I’ve been meditating daily for a year and half now, and even though sometimes I only do 5 minutes, it feels like re-charging the battery of my brain back up to 100 percent.
Do you consider yourself “meditation curious”?
Since that early conversation, Adam and I partnered with a team and created Lucent (now in iTunes!!) to bring this amazing practice to the masses in an accessible, “non-granola” way, through emotional analytics and shared accountability with friends.
After polling over 200 people about what gets in the way of starting a practice, we found that many beginners get overwhelmed by some very practical (and understandable!) questions: How should I physically sit? And what the heck do I do once I close my eyes?
We’ve got you covered! If you’re feeling motivated to experiment with your own sitting practice but you aren’t exactly sure where to begin, below are a few pointers from Casey Gramaglia, Lucent’s meditation advisor (or download the handy Beginner’s Meditation Guide as a PDF). Born and raised in NYC and Connecticut, Casey Gramaglia moved to Thailand in 1999, where he became involved with Vipassana Meditation and established the Thai Hermit Yoga School.

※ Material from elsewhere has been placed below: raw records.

/-- A byte pulled and handed to what follows. -/
theorem Pulls.read8 {k : Byte → Op Unit} {h : Byte → Word → Core → Core} (hk : ∀ v, Pulls s (k v) p j (h v)) :
    Pulls s (pull8 p >>= k) p (j + 1) fun a => h (s.at a) (a + 1#16) where
  apply c hplain := by
    obtain ⟨hfirst, hrest⟩ := BoardCfg.plainRange_succ.mp hplain
    have hrest := (hk (s.at (c.sp p))).apply (c.setSp p (c.sp p + 1#16)) (by rwa [Core.setSp_sp])
    have hpull := pull8_plain (p := p) (s := s.setCore c) (by rwa [State.setCore_myCfg, State.setCore_core])
    rw [State.setCore_at, State.setCore_core, State.setCore_modCore] at hpull
    rw [op_bind_ok hpull, hrest, Core.setSp_sp, (hk _).setSp, Core.setSp_setSp, BitVec.add_assoc,
      Nat.add_comm j, BitVec.ofNat_add]
  setSp a := (hk (s.at a)).setSp (a + 1#16)

/-- A word pulled and handed to what follows. -/
theorem Pulls.read16 {k : Word → Op Unit} {h : Word → Word → Core → Core} (hk : ∀ v, Pulls s (k v) p j (h v)) :
    Pulls s (pull16 p >>= k) p (j + 2) fun a => h (s.at16 a) (a + 2#16) where
  apply c hplain := by
    obtain ⟨hfirst, hrest⟩ := plainRange_add.mp (Nat.add_comm j 2 ▸ hplain)
    have hrest := (hk (s.at16 (c.sp p))).apply (c.setSp p (c.sp p + 2#16)) (by rwa [Core.setSp_sp])
    rw [op_bind_ok (pull16_of_plainRange hfirst), hrest, Core.setSp_sp, (hk _).setSp, Core.setSp_setSp,
      BitVec.add_assoc, Nat.add_comm j, BitVec.ofNat_add]
  setSp a := (hk (s.at16 a)).setSp (a + 2#16)

end

/-- The last pull of `RTI`. -/
def pullPc : Op Unit := pullTo16 .s fun v c => { c with pc := v }

/-- What `RTI` pulls after a CC with E set, PC last. -/
def pullEntire : Op Unit := do
  let a ← pull8 .s
  let b ← pull8 .s
  let dp ← pull8 .s
  let x ← pull16 .s
  let y ← pull16 .s
  let u ← pull16 .s
  modifyCore fun c => { c with a := a, b := b, dp := dp, x := x, y := y, u := u }
  pullPc

/-- CC comes first, and its E says which of the two follows (45_system.md R374). -/
theorem returnFromInterrupt_eq : returnFromInterrupt = (do
    let v ← pull8 .s
    modifyCore fun c => { c with cc := CC.ofByte v }
    if (CC.ofByte v).e then pullEntire else pullPc) := rfl

/-- What `pullEntire` makes of the core when it starts at `a`. -/
def State.pulledEntire (s : State) (a : Word) (c : Core) : Core :=
  { c with
    a := s.at a
    b := s.at (a + 1#16)
    dp := s.at (a + 2#16)
    x := s.at16 (a + 3#16)
    y := s.at16 (a + 5#16)
    u := s.at16 (a + 7#16)
    pc := s.at16 (a + 9#16) }

theorem pulls_pullPc (s : State) : Pulls s pullPc .s 2 fun a c => { c with pc := s.at16 a } :=
  pulls_pullTo16 s fun _ _ _ => rfl

theorem pulls_pullEntire (s : State) : Pulls s pullEntire .s 11 s.pulledEntire := by
  have hchain : Pulls s pullEntire .s _ _ :=
    .read8 fun _ => .read8 fun _ => .read8 fun _ => .read16 fun _ => .read16 fun _ => .read16 fun _ =>
      (pulls_modifyCore s fun _ _ => rfl).seq (pulls_pullPc s)
  refine hchain.congr rfl fun a c => ?_
  simp [State.pulledEntire, BitVec.add_assoc]

theorem exec_rti (s : State) : exec .rti s = perform 0x3B rtiAddend returnFromInterrupt s := rfl

section
variable {s : State}

/-- The core once `RTI` has pulled CC. -/
def Core.pulledCC (v : Byte) (c : Core) : Core := { c with s := c.s + 1#16, cc := CC.ofByte v }

/-- CC pulled: what remains is one of the two, from the stack pointer one higher. -/
theorem returnFromInterrupt_of_plain (hplain : s.myCfg.plain s.core.s = true) : returnFromInterrupt s =
    (if (CC.ofByte (s.at s.core.s)).e then pullEntire else pullPc) (s.setCore (s.core.pulledCC (s.at s.core.s))) := by
  rw [returnFromInterrupt_eq, op_bind_ok (pull8_plain hplain), modifyCore_bind, State.modCore_modCore]
  rfl

theorem exec_rti_entire (hplain : s.myCfg.plainRange s.core.s 12 = true) (he : (CC.ofByte (s.at s.core.s)).e = true) :
    exec .rti s = .next ((s.modCore fun c => { s.pulledEntire (s.core.s + 1#16) c with
      cc := CC.ofByte (s.at s.core.s)
      s := s.core.s + 12#16 }).tick (s.cfg.cycles.opcode 0x3B + s.cfg.cycles.rtiExtra)) := by
  obtain ⟨hcc, hrest⟩ := BoardCfg.plainRange_succ.mp hplain
  have hsp : s.core.s + 1#16 + 11#16 = s.core.s + 12#16 := BitVec.add_assoc _ _ _
  have hop := returnFromInterrupt_of_plain hcc
  rw [if_pos he, (pulls_pullEntire s).apply (s.core.pulledCC _) hrest] at hop
  rw [exec_rti, perform_ok hop, rtiAddend, State.setCore_core, State.setCore_cfg, Core.setSp_cc,
    if_pos (by exact he), ← hsp]
  rfl

theorem exec_rti_short (hplain : s.myCfg.plainRange s.core.s 3 = true) (he : (CC.ofByte (s.at s.core.s)).e = false) :
    exec .rti s = .next ((s.modCore fun c => { c with
      cc := CC.ofByte (s.at s.core.s)
      pc := s.at16 (s.core.s + 1#16)
      s := s.core.s + 3#16 }).tick (s.cfg.cycles.opcode 0x3B)) := by
  obtain ⟨hcc, hrest⟩ := BoardCfg.plainRange_succ.mp hplain
  have hsp : s.core.s + 1#16 + 2#16 = s.core.s + 3#16 := BitVec.add_assoc _ _ _
  have hshort : ¬ (CC.ofByte (s.at s.core.s)).e = true := Bool.eq_false_iff.mp he
  have hop := returnFromInterrupt_of_plain hcc
  rw [if_neg hshort, (pulls_pullPc s).apply (s.core.pulledCC _) hrest] at hop
  rw [exec_rti, perform_ok hop, rtiAddend, State.setCore_core, State.setCore_cfg, Core.setSp_cc, if_neg (by exact hshort),
    ← hsp]
  rfl

end

/-! ### What `RTI` gives back -/

section
variable {s : State} {a : Word}

theorem State.shows_append {vs ws : List Byte} : s.shows a (vs ++ ws) = true ↔
    s.shows a vs = true ∧ s.shows (a + BitVec.ofNat 16 vs.length) ws = true := by
  induction vs generalizing a with
  | nil => simp [State.shows]
  | cons v vs ih =>
    have hnext : a + 1#16 + BitVec.ofNat 16 vs.length = a + BitVec.ofNat 16 (v :: vs).length := by
      rw [List.length_cons, Nat.add_comm, BitVec.ofNat_add, BitVec.add_assoc]
    rw [List.cons_append, State.shows_cons, State.shows_cons, ih, hnext, and_assoc]

theorem sub_ofNat_succ (sp : Word) (n : Nat) : sp - BitVec.ofNat 16 (n + 1) = sp - 1#16 - BitVec.ofNat 16 n := by
  bv_omega

/-- Bytes that stand where they are pushed are shown upwards in the opposite order. -/
theorem State.shows_of_pushAddrs {sp : Word} {vs : List Byte} (h : (pushAddrs sp vs.length).map s.at = vs) :
    s.shows (sp - BitVec.ofNat 16 vs.length) vs.reverse = true := by
  induction vs generalizing sp with
  | nil => rfl
  | cons v vs ih =>
    obtain ⟨hv, hvs⟩ := List.cons_eq_cons.mp h
    rw [List.reverse_cons, State.shows_append, List.length_cons, sub_ofNat_succ, List.length_reverse, BitVec.sub_add_cancel]
    exact ⟨ih hvs, by rw [State.shows_cons]; exact ⟨hv, rfl⟩⟩

theorem acceptsPush_ram {c : BoardCfg} {sp : Word} (vs : List Byte)
    (h : ∀ a ∈ pushAddrs sp vs.length, a.toNat < c.ramEnd) : c.acceptsPush sp vs = true := by
  induction vs generalizing sp with
  | nil => rfl
  | cons v vs ih =>
    simp only [List.length_cons, pushAddrs, List.forall_mem_cons] at h
    obtain ⟨hfirst, hrest⟩ := h
    rw [BoardCfg.acceptsPush, BoardCfg.rejects_ram hfirst, ih hrest]
    rfl

theorem BoardCfg.plain_ram {c : BoardCfg} (h : a.toNat < c.ramEnd) : c.plain a = true := by
  rw [BoardCfg.plain, inWindow, decide_eq_false (p := c.ramEnd ≤ a.toNat) (by omega), Bool.false_and, Bool.not_false]

theorem plainRange_ram {c : BoardCfg} {sp : Word} {n : Nat} (h : ∀ a ∈ pushAddrs sp n, a.toNat < c.ramEnd) :
    c.plainRange (sp - BitVec.ofNat 16 n) n = true := by
  induction n generalizing sp with
  | zero => rfl
  | succ n ih =>
    simp only [pushAddrs, List.forall_mem_cons] at h
    obtain ⟨hfirst, hrest⟩ := h
    rw [plainRange_add, sub_ofNat_succ, BitVec.sub_add_cancel]
    exact ⟨ih hrest, by rw [BoardCfg.plainRange_succ]; exact ⟨BoardCfg.plain_ram hfirst, rfl⟩⟩

end

/-- The full frame of `c` stands on the stack, outside the hardware window. -/
structure State.Holds (t : State) (c : Core) : Prop where
  sp : t.core.s = c.s - 12#16
  plain : t.myCfg.plainRange t.core.s 12 = true
  shows : t.shows t.core.s (fullFrame c).reverse = true

theorem State.Holds.of_sameStack {s t : State} {c : Core} (h : s.Holds c) (hsame : s.SameStack t) : t.Holds c where
  sp := hsame.sp.trans h.sp
  plain := by rw [hsame.myCfg, hsame.sp]; exact h.plain
  shows := by rw [hsame.shows, hsame.sp]; exact h.shows

/-- With the stack in RAM, a full frame pushed from a core that has the same `S` is a full frame held. -/
theorem holds_pushed {s : State} {f : Core → Core} (hf : (f s.core).s = s.core.s)
    (hwf : (s.bd s.active).ram.wf = true) (hram : ∀ a ∈ pushAddrs s.core.s 12, a.toNat < s.myCfg.ramEnd) :
    ((s.modCore f).pushed .s (fullFrame (s.modCore f).core)).Holds (f s.core) := by
  have hstart : (s.modCore f).core.sp .s = s.core.s := by rw [State.modCore_core]; exact hf
  have hsp : ((s.modCore f).pushed .s (fullFrame (s.modCore f).core)).core.s = s.core.s - 12#16 := by
    rw [← hstart]
    exact State.pushed_sp _ .s _
  have hwf' : ((s.modCore f).bd (s.modCore f).active).ram.wf = true := by
    rw [State.modCore_bd_ram, State.modCore_active]
    exact hwf
  have hlen : (fullFrame (s.modCore f).core).length ≤ 0x10000 := by
    rw [fullFrame_length]
    decide
  have hram' : ∀ a ∈ pushAddrs ((s.modCore f).core.sp .s) (fullFrame (s.modCore f).core).length,
      a.toNat < (s.modCore f).myCfg.ramEnd := by
    rwa [hstart, State.modCore_myCfg]
  have hback := pushed_ram_readsBack hwf' hlen hram'
  rw [hstart] at hback
  refine ⟨by rw [hsp, hf], ?_, ?_⟩
  · rw [hsp, State.pushed_myCfg, State.modCore_myCfg]
    exact plainRange_ram hram
  · have hshows := State.shows_of_pushAddrs hback
    rw [State.modCore_core] at hshows hsp ⊢
    rw [hsp]
    exact hshows

/-- What the bytes of a full frame say of the registers they are pulled into. -/
theorem State.Holds.pulledEntire {t : State} {c : Core} (h : t.Holds c) (d : Core) :
    t.at t.core.s = c.cc.toByte ∧ t.pulledEntire (t.core.s + 1#16) d =
      { d with a := c.a, b := c.b, dp := c.dp, x := c.x, y := c.y, u := c.u, pc := c.pc } := by
  have hshows := h.shows
  simp only [fullFrame, pushOrder, List.cons_append, List.nil_append, List.reverse_cons, List.reverse_nil,
    State.shows_cons, BitVec.add_assoc, BitVec.reduceAdd] at hshows
  obtain ⟨hcc, ha, hb, hdp, hxh, hxl, hyh, hyl, huh, hul, hpch, hpcl, -⟩ := hshows
  refine ⟨hcc, ?_⟩
  simp only [State.pulledEntire, State.at16, BitVec.add_assoc, BitVec.reduceAdd, ha, hb, hdp, hxh, hxl, hyh, hyl, huh,
    hul, hpch, hpcl, word_hiByte_loByte]

/-- `RTI` gives back what a full frame holds (45_system.md R374, R378). -/
theorem State.Holds.rti {t : State} {c : Core} (h : t.Holds c) (he : c.cc.e = true) :
    ∃ u, exec .rti t = .next u ∧ u.core.SameProgram c.cc c := by
  obtain ⟨hcc, hregs⟩ := h.pulledEntire t.core
  refine ⟨_, exec_rti_entire h.plain (by rw [hcc, CC.ofByte_toByte, he]), ?_⟩
  rw [State.tick_core, State.modCore_core, hregs, hcc, CC.ofByte_toByte, h.sp, BitVec.sub_add_cancel]
  exact ⟨rfl, rfl, rfl, rfl, rfl, rfl, rfl, rfl, rfl⟩

/-- After an entry of the full state with the stack in RAM, wherever the vector stands. -/
theorem enter_holds {k : Entry} (hentire : k.entire = true) {s : State} (hwf : (s.bd s.active).ram.wf = true)
    (hram : ∀ a ∈ pushAddrs s.core.s 12, a.toNat < s.myCfg.ramEnd) :
    ∃ t, enter k s = .ok () t ∧ t.Holds (s.core.withE true) := by
  have hframe : entryFrame k (s.modCore (Core.withE k.entire)).core = fullFrame (s.modCore (Core.withE true)).core := by
    rw [entryFrame, hentire, if_pos rfl]
  have hpushed : (s.stacked k).Holds (s.core.withE true) := by
    rw [State.stacked, hframe, hentire]
    exact holds_pushed rfl hwf hram
  obtain ⟨t, hvector, hsame⟩ := takeVector_sameStack k (s.stacked k)
  refine ⟨t, (enter_stacksThen hvector hsame).accepted ?_, hpushed.of_sameStack hsame⟩
  rw [hframe]
  exact acceptsPush_ram _ hram

/-- After `CWAI` with the stack in RAM. -/
theorem cwai_holds (v : Byte) {s : State} (hwf : (s.bd s.active).ram.wf = true)
    (hram : ∀ a ∈ pushAddrs s.core.s 12, a.toNat < s.myCfg.ramEnd) :
    ∃ t, cwai v s = .ok () t ∧ t.Holds (s.core.cwaiMask v) ∧ t.core.wait = .cwai := by
  have hcwai := (cwai_stacksThen v s).accepted (acceptsPush_ram _ hram)
  refine ⟨_, hcwai, (holds_pushed rfl hwf hram).of_sameStack ?_, ?_⟩
  · exact sameStack_modCore _ fun _ => rfl
  · rw [State.modCore_core]

/-- The step of an instruction, or of a service, that is an entry of the full state, and then `RTI`. -/
theorem rti_after_enter {k : Entry} (hentire : k.entire = true) {s : State} (hwf : (s.bd s.active).ram.wf = true)
    (hram : ∀ a ∈ pushAddrs s.core.s 12, a.toNat < s.myCfg.ramEnd) (cycles : State → Nat) :
    ∃ t u, runOp cycles (enter k) s = .next t ∧ exec .rti t = .next u ∧
      u.core.SameProgram { s.core.cc with e := true } s.core := by
  obtain ⟨t, henter, hholds⟩ := enter_holds hentire hwf hram
  obtain ⟨u, hrti, hsame⟩ := (hholds.of_sameStack (sameStack_tick t (cycles t))).rti rfl
  exact ⟨_, u, runOp_ok henter, hrti, hsame⟩

/-- A core that runs or waits in `SYNC` services the interrupt that is due (60_exceptions.md R411, R421). -/
theorem coreStep_service {s : State} {k : Entry} (hwait : s.core.wait ≠ .cwai)
    (hdue : s.core.due s.cfg.hasNmi = some k) : coreStep s = serviceStep k s.wake := by
  cases hw : s.core.wait with
  | cwai => exact absurd hw hwait
  | sync => simp only [coreStep, hw, syncStep, hdue]
  | run =>
    have hawake : s.wake = s := by
      rw [State.wake, State.modCore_congr (g := fun c => c) (by rw [← hw]), State.modCore_id]
    simp only [coreStep, hw, runStep, hdue, hawake]

/-- A core that waits in `CWAI` takes the vector of the interrupt that is due (R421). -/
theorem coreStep_resume {s : State} {k : Entry} (hwait : s.core.wait = .cwai)
    (hdue : s.core.due s.cfg.hasNmi = some k) :
    coreStep s = runOp (fun t => t.cfg.cycles.resume) (takeVector k) s.wake := by
  simp only [coreStep, hwait, cwaiStep, hdue]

Without further ado . . . here’s Casey!
A Beginner’s Guide to Meditation
Tips for your Physical Posture: How to Set Yourself Up
- Clear a space in your home and designate that your space for meditation.
- Keep it clean, put a small carpet down, or bamboo mat, with a cushion available to elevate your hips above your knees a bit to help with comfort and circulation.
- Sit cross-legged or however you feel comfortable in sitting or kneeling positions.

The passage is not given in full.